WHAT TO PRODUCE:
Output range, inclusive: from the line containing "(∀ c, (s.sb c).filled" to the line containing "(5, fun x y". Restate those lines from the data below word for word and only those.
------------------------------------------------------------------------
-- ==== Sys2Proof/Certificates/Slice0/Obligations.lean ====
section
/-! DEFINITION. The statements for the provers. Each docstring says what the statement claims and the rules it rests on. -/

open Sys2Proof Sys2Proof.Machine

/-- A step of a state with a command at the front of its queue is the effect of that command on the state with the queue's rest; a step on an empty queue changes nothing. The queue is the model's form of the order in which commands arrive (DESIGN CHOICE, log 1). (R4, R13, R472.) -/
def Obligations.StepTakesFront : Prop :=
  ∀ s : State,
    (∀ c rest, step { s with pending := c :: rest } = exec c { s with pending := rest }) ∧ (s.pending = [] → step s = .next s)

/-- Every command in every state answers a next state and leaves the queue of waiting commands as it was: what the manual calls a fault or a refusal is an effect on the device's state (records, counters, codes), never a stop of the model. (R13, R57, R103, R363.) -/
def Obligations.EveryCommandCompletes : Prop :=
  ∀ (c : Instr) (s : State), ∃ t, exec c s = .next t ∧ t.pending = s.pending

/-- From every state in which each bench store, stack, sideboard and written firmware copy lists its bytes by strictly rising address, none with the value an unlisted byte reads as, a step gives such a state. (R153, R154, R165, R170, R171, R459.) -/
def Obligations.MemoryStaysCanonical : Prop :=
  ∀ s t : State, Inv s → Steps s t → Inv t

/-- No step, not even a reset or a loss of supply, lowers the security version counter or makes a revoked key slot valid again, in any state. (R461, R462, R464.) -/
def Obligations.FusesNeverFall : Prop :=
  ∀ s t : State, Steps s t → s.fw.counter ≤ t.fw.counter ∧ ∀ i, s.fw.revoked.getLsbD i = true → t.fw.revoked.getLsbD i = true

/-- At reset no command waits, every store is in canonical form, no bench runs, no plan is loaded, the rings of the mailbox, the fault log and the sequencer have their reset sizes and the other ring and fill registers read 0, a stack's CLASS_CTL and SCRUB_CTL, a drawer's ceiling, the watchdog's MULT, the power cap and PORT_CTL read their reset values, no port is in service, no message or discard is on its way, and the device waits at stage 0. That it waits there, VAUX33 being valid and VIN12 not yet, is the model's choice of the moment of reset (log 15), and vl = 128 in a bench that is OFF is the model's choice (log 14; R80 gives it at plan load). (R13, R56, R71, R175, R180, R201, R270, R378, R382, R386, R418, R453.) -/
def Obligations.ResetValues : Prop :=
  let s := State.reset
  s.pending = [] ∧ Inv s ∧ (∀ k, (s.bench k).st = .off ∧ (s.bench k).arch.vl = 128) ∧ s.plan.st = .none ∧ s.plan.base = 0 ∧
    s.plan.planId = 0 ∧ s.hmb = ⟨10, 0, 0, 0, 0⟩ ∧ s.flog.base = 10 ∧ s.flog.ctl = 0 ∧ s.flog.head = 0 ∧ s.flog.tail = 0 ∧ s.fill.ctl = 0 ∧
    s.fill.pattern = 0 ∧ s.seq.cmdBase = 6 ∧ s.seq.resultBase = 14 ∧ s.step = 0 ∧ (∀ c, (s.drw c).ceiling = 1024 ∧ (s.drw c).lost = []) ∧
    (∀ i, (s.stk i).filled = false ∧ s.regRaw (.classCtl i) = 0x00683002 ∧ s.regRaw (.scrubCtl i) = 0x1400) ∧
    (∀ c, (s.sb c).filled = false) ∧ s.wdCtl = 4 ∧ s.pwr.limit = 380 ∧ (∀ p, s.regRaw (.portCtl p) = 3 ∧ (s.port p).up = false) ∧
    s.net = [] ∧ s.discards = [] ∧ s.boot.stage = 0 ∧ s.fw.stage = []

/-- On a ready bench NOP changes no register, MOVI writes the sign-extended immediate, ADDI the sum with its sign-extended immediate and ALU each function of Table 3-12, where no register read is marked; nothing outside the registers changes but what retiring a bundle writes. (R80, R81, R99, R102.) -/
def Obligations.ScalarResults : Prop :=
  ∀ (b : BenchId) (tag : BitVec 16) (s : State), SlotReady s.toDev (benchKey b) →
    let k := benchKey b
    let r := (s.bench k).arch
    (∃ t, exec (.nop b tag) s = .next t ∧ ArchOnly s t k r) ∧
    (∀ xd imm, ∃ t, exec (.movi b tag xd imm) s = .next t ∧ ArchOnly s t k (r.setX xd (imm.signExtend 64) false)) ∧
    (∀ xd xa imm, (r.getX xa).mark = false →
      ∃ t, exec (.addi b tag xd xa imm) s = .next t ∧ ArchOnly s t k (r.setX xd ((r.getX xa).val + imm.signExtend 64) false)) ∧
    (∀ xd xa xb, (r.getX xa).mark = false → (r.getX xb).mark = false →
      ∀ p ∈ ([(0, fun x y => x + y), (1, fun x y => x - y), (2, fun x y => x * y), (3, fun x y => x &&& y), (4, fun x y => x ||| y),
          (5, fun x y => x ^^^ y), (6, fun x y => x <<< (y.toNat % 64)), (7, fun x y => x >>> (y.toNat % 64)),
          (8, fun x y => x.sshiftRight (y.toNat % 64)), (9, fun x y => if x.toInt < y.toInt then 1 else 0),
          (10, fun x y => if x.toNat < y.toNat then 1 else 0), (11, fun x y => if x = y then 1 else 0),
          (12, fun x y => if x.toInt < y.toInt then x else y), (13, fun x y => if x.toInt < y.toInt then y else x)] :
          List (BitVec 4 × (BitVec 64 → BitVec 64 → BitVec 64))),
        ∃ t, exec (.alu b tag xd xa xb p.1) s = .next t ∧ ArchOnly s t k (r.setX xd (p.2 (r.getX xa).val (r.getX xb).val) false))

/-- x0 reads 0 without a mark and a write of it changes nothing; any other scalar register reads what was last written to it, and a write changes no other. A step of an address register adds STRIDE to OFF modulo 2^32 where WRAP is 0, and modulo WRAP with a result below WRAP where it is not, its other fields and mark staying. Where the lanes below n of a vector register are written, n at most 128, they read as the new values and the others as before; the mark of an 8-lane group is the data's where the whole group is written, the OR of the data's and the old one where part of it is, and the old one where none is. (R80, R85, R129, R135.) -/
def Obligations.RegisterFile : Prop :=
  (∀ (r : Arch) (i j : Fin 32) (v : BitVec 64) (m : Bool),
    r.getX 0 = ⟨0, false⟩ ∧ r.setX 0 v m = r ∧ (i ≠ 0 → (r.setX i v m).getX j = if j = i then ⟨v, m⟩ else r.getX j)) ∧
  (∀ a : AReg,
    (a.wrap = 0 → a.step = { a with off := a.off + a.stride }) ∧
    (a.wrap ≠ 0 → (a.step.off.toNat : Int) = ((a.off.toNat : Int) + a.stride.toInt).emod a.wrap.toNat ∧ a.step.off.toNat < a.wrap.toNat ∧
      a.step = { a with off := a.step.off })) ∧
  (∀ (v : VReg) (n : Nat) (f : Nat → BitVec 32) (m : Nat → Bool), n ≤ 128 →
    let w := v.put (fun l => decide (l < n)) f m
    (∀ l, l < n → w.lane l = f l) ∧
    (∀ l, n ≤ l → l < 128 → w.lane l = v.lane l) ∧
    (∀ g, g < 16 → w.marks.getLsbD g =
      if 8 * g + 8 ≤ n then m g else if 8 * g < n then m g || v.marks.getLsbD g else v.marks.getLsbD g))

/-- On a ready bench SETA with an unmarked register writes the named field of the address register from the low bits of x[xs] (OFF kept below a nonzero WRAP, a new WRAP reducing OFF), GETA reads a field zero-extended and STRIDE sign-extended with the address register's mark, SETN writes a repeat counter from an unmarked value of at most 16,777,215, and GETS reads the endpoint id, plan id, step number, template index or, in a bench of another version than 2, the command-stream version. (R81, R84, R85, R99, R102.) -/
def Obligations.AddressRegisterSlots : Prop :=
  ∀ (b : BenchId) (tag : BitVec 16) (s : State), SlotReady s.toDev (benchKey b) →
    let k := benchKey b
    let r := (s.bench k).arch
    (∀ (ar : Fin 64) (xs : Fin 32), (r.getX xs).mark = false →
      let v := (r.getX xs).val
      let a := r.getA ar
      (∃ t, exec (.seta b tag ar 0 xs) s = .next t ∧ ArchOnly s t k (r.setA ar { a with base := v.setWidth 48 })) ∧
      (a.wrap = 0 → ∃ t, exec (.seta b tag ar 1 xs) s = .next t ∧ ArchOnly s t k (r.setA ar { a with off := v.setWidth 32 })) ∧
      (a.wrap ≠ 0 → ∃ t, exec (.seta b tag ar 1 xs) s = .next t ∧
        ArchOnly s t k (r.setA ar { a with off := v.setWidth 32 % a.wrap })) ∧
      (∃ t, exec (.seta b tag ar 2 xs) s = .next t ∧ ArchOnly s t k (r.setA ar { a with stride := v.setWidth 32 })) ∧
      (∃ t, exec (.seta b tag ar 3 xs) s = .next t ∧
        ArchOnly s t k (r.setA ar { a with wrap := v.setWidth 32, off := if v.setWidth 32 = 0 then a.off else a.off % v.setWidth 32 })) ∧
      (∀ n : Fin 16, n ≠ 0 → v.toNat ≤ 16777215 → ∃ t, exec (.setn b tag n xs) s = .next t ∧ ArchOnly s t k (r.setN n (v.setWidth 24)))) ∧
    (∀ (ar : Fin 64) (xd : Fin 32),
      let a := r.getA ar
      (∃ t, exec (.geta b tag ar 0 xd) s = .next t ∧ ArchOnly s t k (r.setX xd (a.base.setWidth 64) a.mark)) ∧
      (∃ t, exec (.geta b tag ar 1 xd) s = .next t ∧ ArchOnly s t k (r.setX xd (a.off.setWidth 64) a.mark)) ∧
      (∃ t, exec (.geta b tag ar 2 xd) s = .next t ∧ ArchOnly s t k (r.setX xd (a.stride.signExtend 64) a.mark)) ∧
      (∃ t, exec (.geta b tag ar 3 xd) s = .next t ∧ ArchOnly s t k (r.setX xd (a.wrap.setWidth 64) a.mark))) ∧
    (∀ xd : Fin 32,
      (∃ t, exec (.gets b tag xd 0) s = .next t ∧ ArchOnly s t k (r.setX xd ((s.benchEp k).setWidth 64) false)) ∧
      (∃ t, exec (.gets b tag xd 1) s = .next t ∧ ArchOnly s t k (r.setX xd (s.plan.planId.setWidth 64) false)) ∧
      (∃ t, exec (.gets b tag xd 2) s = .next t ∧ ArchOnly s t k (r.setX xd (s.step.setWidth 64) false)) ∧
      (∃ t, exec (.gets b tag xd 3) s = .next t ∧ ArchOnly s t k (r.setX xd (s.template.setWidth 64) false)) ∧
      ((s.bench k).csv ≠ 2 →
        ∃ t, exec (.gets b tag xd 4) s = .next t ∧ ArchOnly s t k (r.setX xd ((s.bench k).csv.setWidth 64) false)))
------------------------------------------------------------------------
RESPONSE:
    (∀ c, (s.sb c).filled = false) ∧ s.wdCtl = 4 ∧ s.pwr.limit = 380 ∧ (∀ p, s.regRaw (.portCtl p) = 3 ∧ (s.port p).up = false) ∧
    s.net = [] ∧ s.discards = [] ∧ s.boot.stage = 0 ∧ s.fw.stage = []

/-- On a ready bench NOP changes no register, MOVI writes the sign-extended immediate, ADDI the sum with its sign-extended immediate and ALU each function of Table 3-12, where no register read is marked; nothing outside the registers changes but what retiring a bundle writes. (R80, R81, R99, R102.) -/
def Obligations.ScalarResults : Prop :=
  ∀ (b : BenchId) (tag : BitVec 16) (s : State), SlotReady s.toDev (benchKey b) →
    let k := benchKey b
    let r := (s.bench k).arch
    (∃ t, exec (.nop b tag) s = .next t ∧ ArchOnly s t k r) ∧
    (∀ xd imm, ∃ t, exec (.movi b tag xd imm) s = .next t ∧ ArchOnly s t k (r.setX xd (imm.signExtend 64) false)) ∧
    (∀ xd xa imm, (r.getX xa).mark = false →
      ∃ t, exec (.addi b tag xd xa imm) s = .next t ∧ ArchOnly s t k (r.setX xd ((r.getX xa).val + imm.signExtend 64) false)) ∧
    (∀ xd xa xb, (r.getX xa).mark = false → (r.getX xb).mark = false →
      ∀ p ∈ ([(0, fun x y => x + y), (1, fun x y => x - y), (2, fun x y => x * y), (3, fun x y => x &&& y), (4, fun x y => x ||| y),
          (5, fun x y => x ^^^ y), (6, fun x y => x <<< (y.toNat % 64)), (7, fun x y => x >>> (y.toNat % 64)),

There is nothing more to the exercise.